Exercise requirements ▸
Where in the data does the word "done" appear? Find those lines and copy them.

Working data ▸
/-- What a wait that is given up leaves behind is taken back: a held arrive, a blocked push, a deposit held back, places
reserved, a direct matrix entry that has not started, with the joins that are met thereby (R134, R160, R341). -/
def abandonWait (s : State) (c t : Nat) : State :=
  match (getStrand s c t).wait with
  | none => s
  | some w =>
    let s :=
      match w.why with
      | .bara n => modBarrier s (loomOf c) n (fun b => { b with held := b.held.filter (fun d => d != w.cx) })
      | .push d p => modLink s d p (fun k => { k with blocked := k.blocked.filter (fun q => q.cx != w.cx) })
      | .deferred _ _ =>
        { s with cores := s.cores.map (fun (d, k) =>
            (d, { k with
                  heldBack := k.heldBack.filter (fun m => m.cx != w.cx)
                  reserved := k.reserved.filter (fun x => x != w.cx) })) }
      | .matrix id =>
        if (getCore s c).mq.any (fun e => e.id == id && e.started) then s else pruneJoins (fillQueue (removeEntry s c id) c) c
      | .rep _ => modCore s c (fun k => { k with repWaiters := k.repWaiters.filter (fun u => u != t) })
      | .lock =>
        match taskOf s c t with
        | some r => dropLogged s r w.cx
        | none => s
      | _ => dropUnits s w.cx
    modStrand s c t (fun x => { x with wait := none })

/-- Slots bound to a strand are unbound, and their deferred entries discarded (R149). -/
def unbindSlots (s : State) (c t : Nat) : State :=
  (List.range 28).foldl (fun s i =>
    let m := i + 4
    if (getSlot s c m).owner = some t then
      dropDeferred (modSlot s c m (fun x => { x with owner := none, present := false })) c m
    else s) s

/-- A strand is reaped (R149): window and tiles released, slots unbound, its message discarded; units it bound without a
task are freed (R165, R169). -/
def reapStrand (s : State) (c t : Nat) : State :=
  let bare := (taskOf s c t).isNone
  let s := abandonWait s c t
  let s := unbindSlots s c t
  let s := modCore s c (fun k =>
    { k.modStrand t (fun x =>
        { (x.set 11 0) with
          st := .free, wait := none, holdReq := false, holdPort := false, tmrHit := false, seq := none, held := [], fail := none })
      with trapQ := k.trapQ.filter (fun m => m.strand != t) })
  if bare then freeUnits s (loomOf c) (fun o by_ => o == .core c && by_ == t) else s

/-- The demand of a granted sequence returns to the die's governor (R405). -/
def returnPower (s : State) (c : Nat) : State :=
  match (getCore s c).rep with
  | some r =>
    let s := if r.granted then modDie s (dieOf c) (fun d => { d with total := d.total - r.demand }) else s
    modDie s (dieOf c) (fun d => { d with waiting := d.waiting.filter (fun x => x.1 != c) })
  | none => s

/-- The next `rep` that waits for the buffer issues anew (R216). -/
def releaseRep (s : State) (c : Nat) : State :=
  match (getCore s c).repWaiters with
  | [] => s
  | t :: ts => rejoin (modCore s c (fun k => { k with repWaiters := ts, repNext := some (t, (k.strand t).pc) })) c t

/-- The sequence of core `c` ends (R220, R221). -/
def endRep (s : State) (c : Nat) : State :=
  if (getCore s c).rep.isSome then releaseRep (modCore (returnPower s c) c (fun k => { k with rep := none })) c else s

/-- The strands of core `c` that run the task of a record. -/
def strandsOn (s : State) (r c : Nat) : List Nat := ((taskStrands s r).filter (fun x => x.1 == c)).map (·.2)

/-! The matrix entries of an aborted task (R221, log 8). -/

/-- The units of a core's engine are free. -/
def idleUnits (s : State) (c : Nat) : State := modCore s c (fun k => { k with macFree := s.now, portFree := s.now, ringFree := s.now })

/-- One entry of some of the cores begins, when one can, or the first that has begun completes; an entry whose slot holds what it does not pair
with ends (R212), and so does one for which none is left that could let it start, so that those behind it go on. -/
def drainStep (cs : List Nat) (s : State) : Option State :=
  let first := fun (p : MEnt → Bool) => cs.findSome? (fun c => ((getCore s c).mq.find? p).map (fun e => (c, e)))
  match cs.findSome? (fun c => (startable s c).map (fun e => (c, e))) with
  | some (c, e) => some (if pairBad s e then removeEntry s c e.id else idleUnits (beginEntry s c e) c)
  | none =>
    match first (fun e => e.started) with
    | some (c, e) => some (removeEntry (endEntry s e) c e.id)
    | none => (first (fun _ => true)).map (fun (c, e) => removeEntry s c e.id)

/-- The entries of some cores complete, as far as their slots allow it. -/
def drain (cs : List Nat) : Nat → State → State
  | 0, s => s
  | n + 1, s =>
    match drainStep cs s with
    | some s => drain cs n s
    | none => s

/-- The queued matrix entries of a task's strands complete at once, core by core in the order of R205, behind no join; one that can never start,
and direct ones that wait for a place, are dropped (R221, log 8). -/
def settleMatrix (s : State) (r : Nat) (cs : List Nat) : State :=
  let mine := fun (c : Nat) (e : MEnt) => (strandsOn s r c).contains e.cx.strand
  let alone := cs.foldl (fun t c => idleUnits (modCore t c (fun k => { k with mq := k.mq.filter (mine c), joins := [] })) c) s
  let done := drain cs (2 * (cs.map (fun c => (getCore alone c).mq.length)).sum) alone
  cs.foldl (fun t c =>
    let k := getCore s c
    fillQueue (modCore t c (fun y =>
      { y with
        mq := k.mq.filter (fun e => !mine c e), mqWait := k.mqWait.filter (fun e => !mine c e)
        joins := k.joins, macFree := k.macFree, portFree := k.portFree, ringFree := k.ringFree })) c) done

/-- The copy entries of a task, its joins among them, are discarded (R339). -/
def dropCopies (r : Nat) (s : State) (c : Nat) : State :=
  pruneJoins (modCore s c (fun k =>
    { k with copyQ := k.copyQ.filter (fun e => e.task != some r), joins := k.joins.filter (fun j => j.task != some r) })) c

/-- What core `c` holds for the task of record `r` ends (R201, R240, R327, R339, R370): `keep` keeps its log for commit. -/
def dropCoreWork (keep : Bool) (r : Nat) (s : State) (c : Nat) : State :=
  let strands := strandsOn s r c
  let head := ((getCore s c).linQ.take 1).any (fun e => strands.contains e.cx.strand)
  let s := { s with pend := s.pend.filter (fun (_, ev) =>
    match ev with
    | .lineageEntryComplete d => !(head && d == c)
    | _ => true) }
  let s := match (getCore s c).rep with
    | some q => if strands.contains q.cx.strand then endRep s c else s
    | none => s
  let mask := strands.foldl (fun a t => a ||| bits ((getStrand s c t).get 11) 7 0) 0
  let s := modCore s c (fun k =>
    { zeroTiles k mask with
      logs := if keep then k.logs else delK k.logs r
      l1 := k.l1.filter (fun x => x.task != r)
      linQ := k.linQ.filter (fun e => !strands.contains e.cx.strand)
      coreQ := k.coreQ.filter (fun x => x != r)
      disp := if k.disp = some r then none else k.disp
      dispFrom := if k.disp = some r then 0 else k.dispFrom
      heap := if k.heap.owner = .task r then {} else k.heap })
  let s := (List.range 2).foldl (fun s j =>
    if (getLatch s c j).bind = .task r then modLatch s c j (fun _ => {}) else s) s
  let s := (List.range 4).foldl (fun s p =>
    modLink s c p (fun k =>
      { k with
        words := if k.claim = .task r then [] else k.words
        claim := if k.claim = .task r then .none else k.claim
        blocked := k.blocked.filter (fun q => q.claim != .task r) })) s
  pruneJoins (strands.foldl (fun s t => reapStrand s c t) s) c

/-- The nodes, sequences and pages that a task has reserved are free again (R283, R303), and the lines of those nodes leave L2
(R277). -/
def dropReservations (s : State) (r : Nat) : State :=
  let mine := (s.pagesResv.filter (fun (_, q) => q == r)).map (fun (p, _) => p)
  { s with
    nodes := s.nodes.map (fun (n, (k : Node)) => (n, if k.resv = some r then { Node.initial n with tiles := [] } else k))
    seqs := s.seqs.map (fun (n, (q : Seq)) => (n, if q.st = .reserved r then { gen := q.gen } else q))
    linHeld := s.linHeld.filter (fun x => (getNode s x.1).resv != some r)
    pagesResv := s.pagesResv.filter (fun (_, q) => q != r)
    pagesOut := s.pagesOut.filter (fun p => !mine.contains p) }

/-- Put a message of cause 0x0B into a core's trap queue (R131). -/
def abortMessage (s : State) (c t : Nat) : State := modCore s c (fun k => k.message ⟨s.now, t, 0x0B, 0, 0⟩)

/-- The strands and all work of a running task end (R131, R355): `keep` keeps its logs, `tell` sends the messages of R131,
`wounded` counts a wound. -/
def endTaskWork (s : State) (r : Nat) (keep tell wounded : Bool) : State :=
  let ms := (getTask s r).members
  let ss := taskStrands s r
  let s := if keep then s else settleMatrix (ms.foldl (dropCopies r) s) r ms
  let s := ms.foldl (dropCoreWork keep r) s
  let s := match ms with
    | c :: _ => freeUnits s (loomOf c) (fun o _ => o == .task r)
    | [] => s
  let s := if tell then
      ms.foldl (fun s c =>
        match ss.find? (fun x => x.1 == c) with
        | some (_, t) => abortMessage s c t
        | none => s) s
    else s
  if wounded then ms.foldl (fun s c => perfAdd s c 12 1) s else s

/-- Drop the reservations and bookkeeping of a gang: its entries leave the core queues, its fetches end (R353, R392). -/
def clearGang (s : State) (r : Nat) : State :=
  let s := { s with pend := s.pend.filter (fun (_, e) =>
    match e with
    | .footprintFetchComplete q _ => q != r
    | .taskRetire q => q != r
    | .commitStart q => q != r
    | _ => true) }
  let s := (getTask s r).members.foldl (fun s c =>
    modCore s c (fun k => { k with
      coreQ := k.coreQ.filter (fun x => x != r)
      fetches := k.fetches.filter (fun j => j.ent.task != some r)
      disp := if k.disp = some r then none else k.disp
      dispFrom := if k.disp = some r then 0 else k.dispFrom })) s
  modTask s r (fun k =>
    { k with members := [], regions := [], wins := [], left := [], fetch := [], locks := 0, away := [] })

end Sys2Proof.Machine
end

Result of this task ▸
  let done := drain cs (2 * (cs.map (fun c => (getCore alone c).mq.length)).sum) alone
        joins := k.joins, macFree := k.macFree, portFree := k.portFree, ringFree := k.ringFree })) c) done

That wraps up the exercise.